The SPI lines on the Orangutan are used as LCD data lines, so I would expect that the LCD will be unaffected by SPI communications as long as you’re not using the LCD control lines. You just need to make sure you don’t try to send the LCD a command in the middle of an SPI transmission.

My initial thought is that it might be sufficient to simply disable the the Orangutan’s SPI every time you want to update the LCD and enable the SPI every time you want to communicate with your pressure sensor. Enabling the SPI in master mode will override the functionality of the IO lines; disabling the SPI should restore them.

I envision your using the pressure sensor as a slave with its slave select tied to one of the Orangutan’s IO lines. This way, whenever you are updating the LCD, you can drive your sensor’s SS high to disable its SPI and keep it from treating the activity on the lines as an SPI communication.

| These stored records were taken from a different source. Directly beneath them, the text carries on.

-- ==== Sys2Proof/Tests/Slice0.lean ====
section
/-! SUPPORT. Tests: the expected results are the words of 30_encoding.md R62 written out bit by bit, and the vectors of
95_test_vectors.md named in each comment. Then, for every statement that has hypotheses, a witness that meets them. -/

namespace Sys2Proof.Tests

open Sys2Proof Sys2Proof.Machine

/-! ### Helpers -/

/-- The reset state with the two sizes that a vector names. -/
def sized (maxLen bufLen : Nat) : State :=
  { State.reset with params := { Config.defaultParams with modemMaxLen := maxLen, nmeaBufLen := bufLen } }

/-- Two characters are being sent, `Hi`; the sequencer stands at the given place. -/
def sending (char phase : Nat) : State :=
  { sized 8 6 with
    txBuf := [(0, 0x48#8), (1, 0x69#8)], txLen := 2, txCharIndex := char, txBitPhase := phase, txActive := true }

/-- Capture in progress: the given bytes are in the line buffer. -/
def capturing (bufLen : Nat) (st : RxState) (count : Nat) (bytes : List Byte) : State :=
  { sized 8 bufLen with rxState := st, rxCsCount := count, rxBuf := memCells 0 bytes, rxIndex := bytes.length }

/-- The CRC register holds a value. -/
def withCrc (c : CrcWord) : State := { sized 8 6 with crc := some c }

/-- The state that an answer leaves, the reset state where it leaves none. -/
def after : Answer → State
  | .next s => s
  | _ => State.reset

/-- The outputs of an answer, none where the machine stopped. -/
def outs : Answer → Option Outputs
  | .next s => some s.out
  | _ => none

/-- Whether an answer is a next state. -/
def isNext : Answer → Bool
  | .next _ => true
  | _ => false

/-- Whether an answer is the given refusal. -/
def refuses (r : Refusal) : Answer → Bool
  | .refused q => q == r
  | _ => false

theorem next_of_isNext {a : Answer} (h : isNext a = true) : a = .next (after a) := by
  cases a with
  | next s => rfl
  | fault f => cases h
  | refused r => cases h

/-! ### Well-formedness and decoding -/

/-- A length above the twelve bits of format L is ill-formed, the greatest length is not. -/
theorem test_wellFormed_submit : (Instr.submit 4096 []).wellFormed = false ∧ (Instr.submit 4095 []).wellFormed = true := by
  decide

theorem test_decode_nop : decode 0b0000000000000000#16 [] = .operation .nop := by decide
theorem test_decode_submit : decode 0b0001000000001011#16 [0x48#8] = .operation (.submit 11 [0x48#8]) := by decide
theorem test_decode_tick : decode 0b0010000000000000#16 [] = .operation .tick := by decide
theorem test_decode_crcInit : decode 0b0011000000000000#16 [] = .operation .crcInit := by decide
theorem test_decode_crcByte : decode 0b0100000000110001#16 [] = .operation (.crcByte 0b00110001#8) := by decide
theorem test_decode_crcRead : decode 0b0101000000000000#16 [] = .operation .crcRead := by decide
theorem test_decode_nmeaRx : decode 0b0110000010101010#16 [] = .operation (.nmeaRx 0b10101010#8) := by decide
theorem test_decode_reset : decode 0b1111000000000000#16 [] = .operation .reset := by decide

/-- V-D28. -/
theorem test_decode_reserved :
    (decode 0x0001#16 [] = .reserved .formatZArgument ∧ decode 0x3FFF#16 [] = .reserved .formatZArgument ∧
      decode 0xFFFF#16 [] = .reserved .formatZArgument ∧ decode 0x6100#16 [] = .reserved .formatBArgument ∧
      decode 0x7000#16 [] = .reserved .opcode ∧ decode 0xE123#16 [] = .reserved .opcode) ∧
    decodeTableWord 16 0x2001 = none ∧ decodeTableWord 16 0x4131 = none ∧ decodeTableWord 16 0xF001 = none := by decide

/-- No word is of two rows of the table: two rows differ in a bit that both masks hold. -/
theorem test_rows_disjoint :
    opcodeTable.Pairwise fun r q => (r.word &&& (r.mask &&& q.mask)) ≠ (q.word &&& (r.mask &&& q.mask)) := by decide

/-- An opcode-table word is fetched and run as the first step after reset: SUBMIT 1 with a zero byte, and V-S5 step 1. -/
theorem test_withFetchWord :
    (after (step (State.reset.withFetchWord 16 0x1001))).txBuf = [(0, 0x00#8)] ∧
    (after (step (State.reset.withFetchWord 16 0x6024))).rxBuf = [(0, 0x24#8)] := by decide

/-! ### The operations, one step each -/

/-- V-D31. -/
theorem test_nop : (after (exec .nop (sending 0 5))).txBitPhase = 5 := by decide

/-- V-D5, V-D6: TOO_LONG at the boundary, BUSY before TOO_LONG. -/
theorem test_submit_status :
    outs (exec (.submit 9 (List.replicate 9 0x31#8)) (sized 8 6)) = some (statusOutputs .tooLong) ∧
    outs (exec (.submit 8 (List.replicate 8 0x31#8)) (sized 8 6)) = some (statusOutputs .ok) ∧
    outs (exec (.submit 9 (List.replicate 9 0x31#8)) (sending 0 5)) = some (statusOutputs .busy) := by decide +kernel

/-- V-D9: the refused submissions, and the tests that come before the refusals. -/
theorem test_submit_refused :
    refuses .submitEmpty (exec (.submit 0 []) (sized 8 6)) = true ∧
    refuses .submitShortHost (exec (.submit 2 [0x41#8]) (sized 8 6)) = true ∧
    outs (exec (.submit 0 []) (sending 0 5)) = some (statusOutputs .busy) ∧
    outs (exec (.submit 2 [0x41#8]) (sized 1 6)) = some (statusOutputs .tooLong) := by decide

/-- V-D3, tick 5 of `Hi`: data bit 3 of 0x48 is driven. V-D3, tick 11: the second stop bit, then the next character. -/
theorem test_tick_bits :
    (after (exec .tick (sending 0 4))).line = true ∧ (after (exec .tick (sending 0 3))).line = false ∧
    (after (exec .tick (sending 0 10))).txCharIndex = 1 ∧ (after (exec .tick (sending 0 10))).txBitPhase = 0 := by decide

/-- V-D3, tick 22: the last stop bit frees the slot. -/
theorem test_tick_last :
    (after (exec .tick (sending 1 10))).txActive = false ∧ (after (exec .tick (sending 1 10))).line = true ∧
    (after (exec .tick (sending 1 10))).txCharIndex = 0 ∧ (after (exec .tick (sending 1 9))).txActive = true := by decide

/-- V-D19. -/
theorem test_crcInit : (after (exec .crcInit State.reset)).crc = some 0xFFFF#16 := by decide

/-- V-D11: rows 1, 4 and 5; V-D19: refused before CRC_INIT. -/
theorem test_crcByte :
    (after (exec (.crcByte 0x41#8) (withCrc 0xFFFF#16))).crc = some 0xB915#16 ∧
    (after (exec (.crcByte 0x01#8) (withCrc 0x0000#16))).crc = some 0x1021#16 ∧
    (after (exec (.crcByte 0x80#8) (withCrc 0x0000#16))).crc = some 0x9188#16 ∧
    refuses .crcNoValue (exec (.crcByte 0x41#8) State.reset) = true := by decide

/-- V-D13, V-D19. -/
theorem test_crcRead :
    outs (exec .crcRead (withCrc 0x29B1#16)) = some { status := .ok, dout := 0x29B1#16, dispatch := none } ∧
    refuses .crcNoValue (exec .crcRead State.reset) = true := by decide

/-- V-D12, V-D16, V-D17, V-D18, V-D20. -/
theorem test_checksum_functions :
    crc16 [0x31#8, 0x32#8, 0x33#8, 0x34#8, 0x35#8, 0x36#8, 0x37#8, 0x38#8, 0x39#8] = 0x29B1#16 ∧ crc16 [0xFF#8, 0xFF#8] = 0x0000#16 ∧
    hex4 0x00AB#16 = [0x30#8, 0x30#8, 0x41#8, 0x42#8] ∧ xor8 [0x47#8, 0x50#8, 0x47#8, 0x47#8, 0x41#8] = 0x56#8 ∧
    sealSentence [0x41#8, 0x2C#8, 0x31#8] 11 =
      some [0x24#8, 0x24#8, 0x41#8, 0x2C#8, 0x31#8, 0x2A#8, 0x38#8, 0x33#8, 0x46#8, 0x38#8, 0x0A#8] ∧
    sealSentence [0x41#8, 0x2C#8, 0x31#8] 10 = none := by decide +kernel

/-- V-D17: the receiver accepts `$$A,1*83F8` and rejects `$$A,2*83F8`; 30_encoding.md R70: six bytes of suffix alone are no
sentence, and neither is a sentence without its preamble. -/
theorem test_receiverCheck :
    receiverCheck [0x24#8, 0x24#8, 0x41#8, 0x2C#8, 0x31#8, 0x2A#8, 0x38#8, 0x33#8, 0x46#8, 0x38#8, 0x0A#8] = true ∧
    receiverCheck [0x24#8, 0x24#8, 0x41#8, 0x2C#8, 0x32#8, 0x2A#8, 0x38#8, 0x33#8, 0x46#8, 0x38#8, 0x0A#8] = false ∧
    receiverCheck [0x2A#8, 0x46#8, 0x46#8, 0x46#8, 0x46#8, 0x0A#8] = false ∧
    receiverCheck [0x24#8, 0x41#8, 0x2A#8, 0x46#8, 0x46#8, 0x46#8, 0x46#8, 0x0A#8] = false := by decide +kernel

/-- V-D21, rows `$AB*03` and `$A*14`, their dispatching steps. -/
theorem test_nmeaRx_dispatch :
    outs (exec (.nmeaRx 0x33#8) (capturing 6 .inChecksum 1 [0x24#8, 0x41#8, 0x42#8, 0x2A#8, 0x30#8])) =
      some { status := .ok, dout := 0#16,
             dispatch := some ([0x24#8, 0x41#8, 0x42#8, 0x2A#8, 0x30#8, 0x33#8], true) } ∧
    outs (exec (.nmeaRx 0x34#8) (capturing 6 .inChecksum 1 [0x24#8, 0x41#8, 0x2A#8, 0x31#8])) =
      some { status := .ok, dout := 0#16, dispatch := some ([0x24#8, 0x41#8, 0x2A#8, 0x31#8, 0x34#8], false) } := by
  decide

/-- P7 steps 7 and 8: the wrap inside the dispatching step, and the start marker after it. -/
theorem test_nmeaRx_wrap :
    outs (exec (.nmeaRx 0x33#8) (capturing 5 .inChecksum 1 [0x24#8, 0x41#8, 0x42#8, 0x2A#8, 0x30#8])) =
      some { status := .ok, dout := 0#16, dispatch := some ([0x33#8], false) } ∧
    (after (exec (.nmeaRx 0x24#8) (capturing 5 .inChecksum 1 [0x24#8, 0x41#8, 0x42#8, 0x2A#8, 0x30#8]))).rxState =
      .capturing := by decide

/-- V-D21 and V-D22 by `validate`: an empty body, lowercase digits, a byte above 0x7F, a digit that is none. -/
theorem test_validate :
    validate false [0x24#8, 0x2A#8, 0x30#8, 0x30#8] = true ∧
    validate false [0x24#8, 0x4A#8, 0x2A#8, 0x34#8, 0x61#8] = false ∧
    validate true [0x24#8, 0x4A#8, 0x2A#8, 0x34#8, 0x61#8] = true ∧
    validate false [0x24#8, 0xC1#8, 0x2A#8, 0x43#8, 0x31#8] = true ∧
    validate false [0x24#8, 0x41#8, 0x2A#8, 0x34#8, 0x47#8] = false := by decide

/-- V-D30: RESET in mid-transmission, after a CRC_INIT. -/
theorem test_reset :
    (after (exec .reset { sending 0 5 with crc := some 0xFFFF#16 })).txActive = false ∧
    (after (exec .reset { sending 0 5 with crc := some 0xFFFF#16 })).crc = none ∧
    (after (exec .reset { sending 0 5 with line := false })).line = true := by decide

/-- P6 steps 5 and 7: a reserved word does nothing but report itself. -/
theorem test_reserved :
    step { sending 0 1 with pending := [⟨false, 0x2001#16, []⟩] } =
      .next { sending 0 1 with out := statusOutputs .illegal } := rfl

/-! ### Witnesses: a concrete state and operands for the hypotheses of each statement -/

theorem witness_DecodeOfEncodeIsTheOperation :
    (Instr.submit 0 []).wellFormed = true ∧ (Instr.submit 4095 []).wellFormed = true := by decide

theorem witness_EncodeOfDecodeIsTheWord :
    decode 0x1FFF#16 [0x41#8] = .operation (.submit 4095 [0x41#8]) ∧ decode 0x40FF#16 [] = .operation (.crcByte 0xFF#8) := by
  decide

/-- Words at the bounds of the clauses: each format B operation at its last word, SUBMIT at both ends, a reserved word. -/
theorem witness_DecodeByFields :
    (0x40FF / 4096 = 4 ∧ 0x40FF % 4096 / 256 = 0) ∧ (0x60FF / 4096 = 6 ∧ 0x60FF % 4096 / 256 = 0) ∧ 0x1000 / 4096 = 1 ∧
    0x1FFF / 4096 = 1 ∧ (0xF000 / 4096 = 15 ∧ 0xF000 % 4096 = 0) ∧ 0x7000 / 4096 ≠ 15 := by decide

theorem witness_DecoderFollowsThePrintedTable :
    (⟨"SUBMIT", 0x1000#16, 0xF000#16⟩ : OpcodeRow) ∈ opcodeTable ∧
    (⟨"SUBMIT", 0x1000#16, 0xF000#16⟩ : OpcodeRow).covers 0x1FFF#16 = true ∧
    decode 0x1FFF#16 [] = .operation (.submit 4095 []) := by decide

/-- Clauses at their bounds: 0x7000 and 0xEFFF by the opcode, 0x0001 and 0xF001 by a format Z argument, 0x4100 and 0x6FFF
by the high bits of a format B argument are reserved; 0x60FF and 0x1FFF are not. -/
theorem witness_ReservedWordsAnswerIllegal :
    (∀ w ∈ [0x7000, 0xEFFF, 0x0001, 0xF001, 0x4100, 0x6FFF], (7 ≤ w / 4096 ∧ w / 4096 ≤ 14) ∨
      ((w / 4096 = 0 ∨ w / 4096 = 2 ∨ w / 4096 = 3 ∨ w / 4096 = 5 ∨ w / 4096 = 15) ∧ w % 4096 ≠ 0) ∨
      ((w / 4096 = 4 ∨ w / 4096 = 6) ∧ w / 256 % 16 ≠ 0)) ∧
    (∀ w ∈ [0x60FF, 0x1FFF], ¬ ((7 ≤ w / 4096 ∧ w / 4096 ≤ 14) ∨
      ((w / 4096 = 0 ∨ w / 4096 = 2 ∨ w / 4096 = 3 ∨ w / 4096 = 5 ∨ w / 4096 = 15) ∧ w % 4096 ≠ 0) ∨
      ((w / 4096 = 4 ∨ w / 4096 = 6) ∧ w / 256 % 16 ≠ 0))) ∧
    ({ State.reset with pending := [⟨false, 0x7000#16, []⟩] } : State).pending = [⟨false, 0x7000#16, []⟩] := by decide
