-- ==== Sys2Proof/Machine/Index.lean ====
section
/-! DEFINITION. The address register and the memory instructions (44_index_memory). -/

namespace Sys2Proof.Machine

/-- `LD I, nnn` (R190). -/
def execLdI (nnn : Addr) (s : State) : Result := .next { s with i := addrOf nnn }

/-- `ADD I, Vx` (R191): modulo 65536, no flag (decision D9). -/
def execAddI (x : Nibble) (s : State) : Result := .next { s with i := s.i + wordOf (s.getV x) }

/-- `LD F, Vx` (R192). -/
def execLdF (x : Nibble) (s : State) : Result := .next { s with i := glyphAddress (s.getV x) }

/-- `LD B, Vx` (R193): `I` is unchanged (decision D43). -/
def execLdB (x : Nibble) (s : State) : Result :=
  match s.memWriteList s.i (decimalDigits (s.getV x)) with
  | .ok t => answer (.ok t)
  | .error t => answer (.error (.badMemoryAccess, t))

/-- `LD [I], Vx` (R194, R196): `I` ends at `I + x + 1`; on a fault it is not advanced (R86). -/
def execStoreRegs (x : Nibble) (s : State) : Result :=
  match s.memWriteList s.i (s.regsUpTo x) with
  | .ok t => answer (.ok { t with i := s.i + BitVec.ofNat 16 (x.toNat + 1) })
  | .error t => answer (.error (.badMemoryAccess, t))

/-- `LD Vx, [I]` (R195, R196): `I` ends at `I + x + 1`; on a fault it is not advanced (R86). -/
def execLoadRegs (x : Nibble) (s : State) : Result :=
  match s.loadRegsFrom s.i 0 (x.toNat + 1) with
  | .ok t => answer (.ok { t with i := s.i + BitVec.ofNat 16 (x.toNat + 1) })
  | .error t => answer (.error (.badMemoryAccess, t))

end Sys2Proof.Machine
end

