theorem witness_PowerOnValues :
    (upcoming [.powerOn]).agenda = [.powerOn] ∧ 0xFFF < 0x1000 ∧ ¬ (0x050 ≤ 0xFFF ∧ 0xFFF < 0x0A0) ∧
    ¬ (0x050 ≤ 0x0A0 ∧ 0x0A0 < 0x0A0) := by decide

/-- An execution tick, the end of a key wait, and power-on. -/
theorem witness_RegistersWrittenOnlyByInstructions :
    Holds (step (ready 0x200 0x6A81 [])) (fun t => t.v != State.reset.v) = true ∧
    Holds (step { upcoming [.keyProgress] with phase := .keyRelease, pc := 2, kk := 4 }) (fun t => t.v != State.reset.v) = true ∧
    Holds (step ((upcoming [.powerOn]).setV 0 1)) (fun t => t.v != ((upcoming [.powerOn]).setV 0 1).v) = true := by decide

theorem witness_FlagWrittenOnlyByFlagProducers :
    Holds (exec (.shr 1 0) (State.reset.setV 1 1)) (fun t => t.getV 0xF != (State.reset.setV 1 1).getV 0xF) = true ∧
    Holds (exec (.ldImm 0xF 1) State.reset) (fun t => t.getV 0xF != State.reset.getV 0xF) = true := by decide

theorem witness_StepKeepsInv :
    (upcoming [.cmdStart]).Inv ∧ Holds (step (upcoming [.cmdStart])) (fun t => t.armed) = true := ⟨upcoming_inv _, by decide⟩

end Sys2Proof.Tests
end

section
/-! PROOFS. The family 10_state: what stands in the registers after power-on, and what may write a general register. -/

namespace Sys2Proof.Proofs.RegisterState

open Sys2Proof.Machine

/-! ### Power-on -/

@[simp] theorem getV_reset (x : Nibble) : State.reset.getV x = 0 := by
  simp [State.getV, State.reset]

@[simp] theorem stackAt_reset (k : Fin 16) : State.reset.stackAt k = 0 := by
  simp [State.stackAt, State.reset]

/-- Outside the font an unwritten cell reads as `MEM_POWERON` (R81, log entry 12). -/
theorem powerOnByte_of_not_font {a : Nat} (h : ¬ (Config.fontBase ≤ a ∧ a < Config.fontEnd)) :
    powerOnByte a = Config.memPowerOn :=
  if_neg h

/-- Settles O55: power-on keeps the environment's fields and takes every other from `State.reset`, whose values are evaluated. -/
theorem powerOnValues : Obligations.PowerOnValues := by
  refine ⟨⟨getV_reset, stackAt_reset, by decide⟩, ?_, ?_, ?_⟩
  · intro a _ hfont
    exact powerOnByte_of_not_font hfont
  · decide
  · intro s rest h
    exact ⟨_, step_of_agenda h, rfl⟩

/-- Settles O58: every premise about a pending tick, a key wait, a halt or a live stack entry is false after power-on. -/
theorem invAfterPowerOn : Obligations.InvAfterPowerOn where
  memWf := rfl
  armedRuns := nofun
  haltedIdle _ := rfl
  errCodeIff := by decide
  execPendArmed := nofun
  timerPendArmed := nofun
  waitNoExec _ := rfl
  waitPc hwait := absurd rfl hwait
  pcBound := by decide
  stackBound _ hlive := absurd hlive (Nat.not_lt_zero _)

/-! ### The register file over every event -/

/-- What a delivery does: the timer tick, one execution step, or nothing (R232, R234, R235). -/
theorem deliver_cases {s t : State} (h : s.deliver = .next t) :
    (s.timerPend = true ∧ t = State.timerTick { s with timerPend := false }) ∨
    (s.timerPend = false ∧ s.execPend = true ∧ s.phase = .idle ∧ s.halt = .run ∧
      State.executionStep { s with execPend := false } = .next t) ∨
    (s.timerPend = false ∧ s.execDue = false ∧ t = s) := by
  obtain htimer | htimer := Bool.eq_false_or_eq_true s.timerPend
  · rw [State.deliver_of_timer htimer] at h
    cases h
    exact .inl ⟨htimer, rfl⟩
  · obtain hdue | hdue := Bool.eq_false_or_eq_true s.execDue
    · obtain ⟨⟨hpend, hidle⟩, hrun⟩ : (s.execPend = true ∧ s.phase = .idle) ∧ s.halt = .run := by
        simpa [State.execDue] using hdue
      rw [State.deliver_of_exec htimer hpend hidle hrun] at h
      exact .inr (.inl ⟨htimer, hpend, hidle, hrun, h⟩)
    · rw [State.deliver_of_none htimer hdue] at h
      cases h
      exact .inr (.inr ⟨htimer, hdue, rfl⟩)

section EventsKeepRegisters

variable (s : State)

@[simp] theorem fireExec_v : s.fireExec.v = s.v := by
  unfold State.fireExec
  split <;> rfl

@[simp] theorem fireTimer_v : s.fireTimer.v = s.v := by
  unfold State.fireTimer
  split <;> rfl

@[simp] theorem cmdLoad_v (start : Word) (bytes : List Byte) : (s.cmdLoad start bytes).v = s.v := by
  unfold State.cmdLoad
  split
  · rfl
  · split <;> rfl

@[simp] theorem cmdReset_v (entry : Word) : (s.cmdReset entry).v = s.v := by
  unfold State.cmdReset
  split
  · rfl
  · split <;> rfl

@[simp] theorem cmdStart_v : s.cmdStart.v = s.v := by
  unfold State.cmdStart
  split
  · rfl
  · split <;> rfl

@[simp] theorem cmdStop_v : s.cmdStop.v = s.v := rfl

@[simp] theorem keyLatch_v : s.keyLatch.v = s.v := by
  unfold State.keyLatch
  split <;> rfl

/-- Key-wait progress writes a register only where it completes the wait (R213, R214). -/
theorem keyProgress_v_of_ne_keyRelease (h : s.phase ≠ .keyRelease) : s.keyProgress.v = s.v := by
  unfold State.keyProgress
  split
  · rfl
  · exact keyLatch_v s
  next hphase => exact absurd hphase h

end EventsKeepRegisters

/-- Settles O56: event by event, the register file is the same after it unless it is one of the three the statement names. -/
theorem registersWrittenOnlyByInstructions : Obligations.RegistersWrittenOnlyByInstructions := by
  intro s t e rest hagenda hstep hne
  rw [step_of_agenda hagenda] at hstep
  cases e with
  | deliver =>
    obtain ⟨-, rfl⟩ | ⟨htimer, hpend, hidle, hrun, -⟩ | ⟨-, -, rfl⟩ := deliver_cases hstep
    · exact absurd rfl hne
    · exact .inl ⟨rfl, htimer, hpend, hidle, hrun⟩
    · exact absurd rfl hne
  | keyProgress =>
    cases hstep
    exact .inr (.inl ⟨rfl, by_contra fun hphase => hne (keyProgress_v_of_ne_keyRelease _ hphase)⟩)
  | powerOn => exact .inr (.inr rfl)
  | execFire => cases hstep; exact absurd (fireExec_v _) hne
  | timerFire => cases hstep; exact absurd (fireTimer_v _) hne
  | keys levels => cases hstep; exact absurd rfl hne
  | cmdLoad start bytes => cases hstep; exact absurd (cmdLoad_v _ start bytes) hne
  | cmdReset entry => cases hstep; exact absurd (cmdReset_v _ entry) hne
  | cmdStart => cases hstep; exact absurd (cmdStart_v _) hne
  | cmdStop => cases hstep; exact absurd (cmdStop_v _) hne

/-! ### The flag register over every instruction -/

/-- A register write that changes `Vr` is a write of `Vr`. -/
theorem eq_of_getV_setV_ne {s : State} {x r : Nibble} {b : Byte} (h : (s.setV x b).getV r ≠ s.getV r) : x = r :=
  by_contra fun hx => h (State.getV_setV_ne s x r b (Ne.symm hx))

/-- `LD Vx, [I]` leaves the registers above `Vx` alone, whether or not it raises (R195, R86). -/
theorem exec_loadRegs_getV_of_lt {x r : Nibble} {s t : State} (h : exec (.loadRegs x) s = .next t)
    (hr : x.toNat < r.toNat) : t.getV r = s.getV r := by
  have hx := x.isLt
  by_cases hfit : s.i.toNat + (0 + (x.toNat + 1)) ≤ Config.memSize
  · obtain ⟨u, hload, -, hregs⟩ := State.loadRegsFrom_of_le (s := s) (k := 0) (n := x.toNat + 1) (by omega) hfit
    simp only [exec, execLoadRegs, hload, answer] at h
    cases h
    exact (hregs r).trans (if_neg (by omega))
  · obtain ⟨u, hload, -, hregs⟩ := State.loadRegsFrom_of_gt (s := s) (i0 := s.i) (k := 0) (n := x.toNat + 1)
      (by omega) (by omega) (by omega) (.inr rfl)
    simp only [exec, execLoadRegs, hload, answer] at h
    cases h
    exact (hregs r).trans (if_neg (by omega))

@[simp] theorem skipIf_getV (s : State) (c : Bool) (r : Nibble) : (s.skipIf c).getV r = s.getV r := by
  cases c <;> rfl

/-- Settles O57: an instruction outside the statement's list writes no register, or one register, which is then `VF`. -/
theorem flagWrittenOnlyByFlagProducers : Obligations.FlagWrittenOnlyByFlagProducers := by
  intro i s t h hne
  cases i with
  | addReg x y | sub x y | subn x y | shr x y | shl x y => exact .inl ⟨x, y, by simp⟩
  | drw x y n => exact .inr (.inl ⟨x, y, n, rfl⟩)
  | ldImm x nn | addImm x nn | rnd x nn =>
    cases h
    obtain rfl := eq_of_getV_setV_ne hne
    exact .inr (.inr (.inl ⟨nn, by simp⟩))
  | ldReg x y | orReg x y | andReg x y | xorReg x y =>
    cases h
    obtain rfl := eq_of_getV_setV_ne hne
    exact .inr (.inr (.inr (.inl ⟨y, by simp⟩)))
  | ldVxDt x =>
    cases h
    obtain rfl := eq_of_getV_setV_ne hne
    simp
  | loadRegs x =>
    have hx : ¬ x.toNat < 15 := fun hlt => hne (exec_loadRegs_getV_of_lt h hlt)
    obtain rfl : x = 0xF := BitVec.eq_of_toNat_eq (by have := x.isLt; simp; omega)
    simp
  | seImm | sneImm | seReg | sneReg | skp | sknp => cases h; exact absurd (skipIf_getV s _ _) hne
  | call nnn => obtain ⟨_, rfl⟩ | ⟨_, rfl⟩ := exec_call_cases h <;> exact absurd rfl hne
  | ret => obtain ⟨_, rfl⟩ | ⟨_, rfl⟩ := exec_ret_cases h <;> exact absurd rfl hne
  | jpV0 nnn => obtain ⟨_, rfl⟩ | ⟨_, rfl⟩ := exec_jpV0_cases h <;> exact absurd rfl hne
  | ldB x => obtain ⟨_, _, ⟨_, rfl⟩ | ⟨_, rfl⟩⟩ := exec_ldB_cases h <;> exact absurd rfl hne
  | storeRegs x => obtain ⟨_, _, ⟨_, rfl⟩ | ⟨_, rfl⟩⟩ := exec_storeRegs_cases h <;> exact absurd rfl hne
  | cls | jp | ldI | ldVxK | ldDtVx | ldStVx | addI | ldF => cases h; exact absurd rfl hne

I’ve never tried using SPI on the Orangutan, but at first thought it seems like it’d be straightforward.

- Ben

Hey, Adam, glad to see you’re considering this! I saw that about the Orangutan, and wondered about plugging straight into the ISP header. Never tried it, though.

Rather than letting them duke it out, my guess is the LCD would work happily with SPI going full blast, just as Ben said, so long as you weren’t hitting the enable pin on the LCD. It just wouldn’t care.

As far as driving the LCD without affecting the SPI hardware, yeah, having !SS tied to an I/O line would do it. When you’re writing to the LCD, just don’t enable !SS to your device.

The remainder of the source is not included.